-- About this task --
Search the listing below for the line containing "def MinMaxOp.ofCode (c". From there through the line containing "def Core.alive (k", transcribe every line exactly, both ends included.

-- Extracted information --
####
-- ==== Sys2Proof/Decode.lean ====
section
/-! DEFINITION. The decoder, total on any words and rejecting by name, and the encoder, both written from the formats
and encoding tables of the spec (R33 to R44, R48, R49 and each chapter's table). -/

namespace Sys2Proof

/-- Why words are not an instruction. Each is raised as ILLOP by the issue checks, or means that the words end early. -/
inductive DecodeError where
  /-- the words end before the instruction does -/
  | truncated
  /-- the opcode point is not allocated (R48) -/
  | reservedPoint
  /-- a field holds a reserved value, or an unused field is not zero (R39, R49) -/
  | reservedField
deriving DecidableEq, Repr

/-! ### Codes -/

/-- The code of SatMode (R103). -/
def SatMode.code : SatMode → BitVec 2
  | .wrap => 0 | .ss => 1 | .us => 2
/-- The SatMode with a code, if there is one (R103). -/
def SatMode.ofCode (c : BitVec 2) : Option SatMode :=
  match c.toNat with
  | 0 => some .wrap | 1 => some .ss | 2 => some .us | _ => none

/-- The code of MulForm (R102). -/
def MulForm.code : MulForm → BitVec 4
  | .low => 0 | .w => 1 | .hs => 2 | .hu => 3 | .ss => 4
/-- The MulForm with a code, if there is one (R102). -/
def MulForm.ofCode (c : BitVec 4) : Option MulForm :=
  match c.toNat with
  | 0 => some .low | 1 => some .w | 2 => some .hs | 3 => some .hu | 4 => some .ss | _ => none

/-- The code of DivForm (R102). -/
def DivForm.code : DivForm → BitVec 2
  | .s => 0 | .u => 1 | .rs => 2 | .ru => 3
/-- The DivForm with a code, if there is one (R102). -/
def DivForm.ofCode (c : BitVec 2) : Option DivForm :=
  match c.toNat with
  | 0 => some .s | 1 => some .u | 2 => some .rs | 3 => some .ru | _ => none

/-- The code of ShiftOp (R102, R197). -/
def ShiftOp.code : ShiftOp → BitVec 3
  | .sll => 0 | .srl => 1 | .sra => 2 | .rol => 3 | .ror => 4
/-- The ShiftOp with a code, if there is one (R102, R197). -/
def ShiftOp.ofCode (c : BitVec 3) : Option ShiftOp :=
  match c.toNat with
  | 0 => some .sll | 1 => some .srl | 2 => some .sra | 3 => some .rol | 4 => some .ror | _ => none

/-- The code of CmpOp (R102). -/
def CmpOp.code : CmpOp → BitVec 3
  | .eq => 0 | .ne => 1 | .lt => 2 | .ge => 3 | .ltu => 4 | .geu => 5
/-- The CmpOp with a code, if there is one (R102). -/
def CmpOp.ofCode (c : BitVec 3) : Option CmpOp :=
  match c.toNat with
  | 0 => some .eq | 1 => some .ne | 2 => some .lt | 3 => some .ge | 4 => some .ltu | 5 => some .geu | _ =>
    none

/-- The code of MinMaxOp (R102). -/
def MinMaxOp.code : MinMaxOp → BitVec 4
  | .mins => 0 | .maxs => 1 | .minu => 2 | .maxu => 3
/-- The MinMaxOp with a code, if there is one (R102). -/
def MinMaxOp.ofCode (c : BitVec 4) : Option MinMaxOp :=
  match c.toNat with
  | 0 => some .mins | 1 => some .maxs | 2 => some .minu | 3 => some .maxu | _ => none
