-- ==== Sys2Proof/Machine/Fetch.lean ====
section
/-! DEFINITION. Fetching an instruction from a plane, and when a sequencer may attempt one. -/

namespace Sys2Proof.Machine

/-! ### Fetch (R44, R45) -/

/-- The word of a plane at an offset; the sequential fetch goes on from 0x7FFC to 0 (R45). -/
def Plane.word (p : Plane) (pc : Offset) : IWord := BitVec.ofNat 32 (p.bytes.nat pc.toNat 4)

/-- The words of the longest instruction from an offset on. -/
def Plane.wordsAt (p : Plane) (pc : Offset) : List IWord :=
  (List.range 5).map fun n => p.word (pc + BitVec.ofNat 15 (4 * n))

/-- The instruction at an offset; words that decode to nothing are the reserved word's (R48, R49). -/
def Plane.instr (p : Plane) (pc : Offset) : Instr :=
  match decodeWords (p.wordsAt pc) with
  | .ok (i, _) => i
  | .error _ => .illop (p.word pc)

/-- Whether the words of an instruction hold a poisoned word, as an offset (R395). -/
def Plane.bad (p : Plane) (pc : Offset) (len : Nat) : Option Nat :=
  (p.poison.find? fun w => (List.range len).any fun n => decide ((pc + BitVec.ofNat 15 (4 * n)).toNat / 8 = w)).map (8 * ·)

/-! ### When a sequencer issues -/

/-- Whether a sequencer is alive: its group is on the core, and it has not exited, stopped or been taken. -/
def Core.alive (k : Core) (q : SeqId) : Bool :=
  (match k.group with | some g => !g.held && !g.draining | none => false) &&
    !(k.seq q).exited && !(k.seq q).stopped && !(k.seq q).taken

/-- Whether a freeze stops a sequencer (R126, R179). -/
def Core.frozen (k : Core) (q : SeqId) : Bool := decide (k.freeze ≠ .none) || (decide (q = .cmp) && decide (0 < k.replay))

/-- Whether a sequencer may attempt its next instruction in this cycle. -/
def Core.ready (k : Core) (q : SeqId) : Bool :=
  k.alive q && !k.frozen q && (k.seq q).blockedOn.isNone && decide ((k.seq q).pause = .run) &&
    decide ((k.seq q).readyAt ≤ (k.seq q).clock)

end Sys2Proof.Machine
end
####
-- Your solution --
def MinMaxOp.ofCode (c : BitVec 4) : Option MinMaxOp :=
  match c.toNat with
  | 0 => some .mins | 1 => some .maxs | 2 => some .minu | 3 => some .maxu | _ => none
-- ==== Sys2Proof/Machine/Fetch.lean ====
section
/-! DEFINITION. Fetching an instruction from a plane, and when a sequencer may attempt one. -/

namespace Sys2Proof.Machine

/-! ### Fetch (R44, R45) -/

/-- The word of a plane at an offset; the sequential fetch goes on from 0x7FFC to 0 (R45). -/
def Plane.word (p : Plane) (pc : Offset) : IWord := BitVec.ofNat 32 (p.bytes.nat pc.toNat 4)

/-- The words of the longest instruction from an offset on. -/
def Plane.wordsAt (p : Plane) (pc : Offset) : List IWord :=
  (List.range 5).map fun n => p.word (pc + BitVec.ofNat 15 (4 * n))

/-- The instruction at an offset; words that decode to nothing are the reserved word's (R48, R49). -/
def Plane.instr (p : Plane) (pc : Offset) : Instr :=
  match decodeWords (p.wordsAt pc) with
  | .ok (i, _) => i
  | .error _ => .illop (p.word pc)

/-- Whether the words of an instruction hold a poisoned word, as an offset (R395). -/
def Plane.bad (p : Plane) (pc : Offset) (len : Nat) : Option Nat :=
  (p.poison.find? fun w => (List.range len).any fun n => decide ((pc + BitVec.ofNat 15 (4 * n)).toNat / 8 = w)).map (8 * ·)

/-! ### When a sequencer issues -/

/-- Whether a sequencer is alive: its group is on the core, and it has not exited, stopped or been taken. -/
def Core.alive (k : Core) (q : SeqId) : Bool :=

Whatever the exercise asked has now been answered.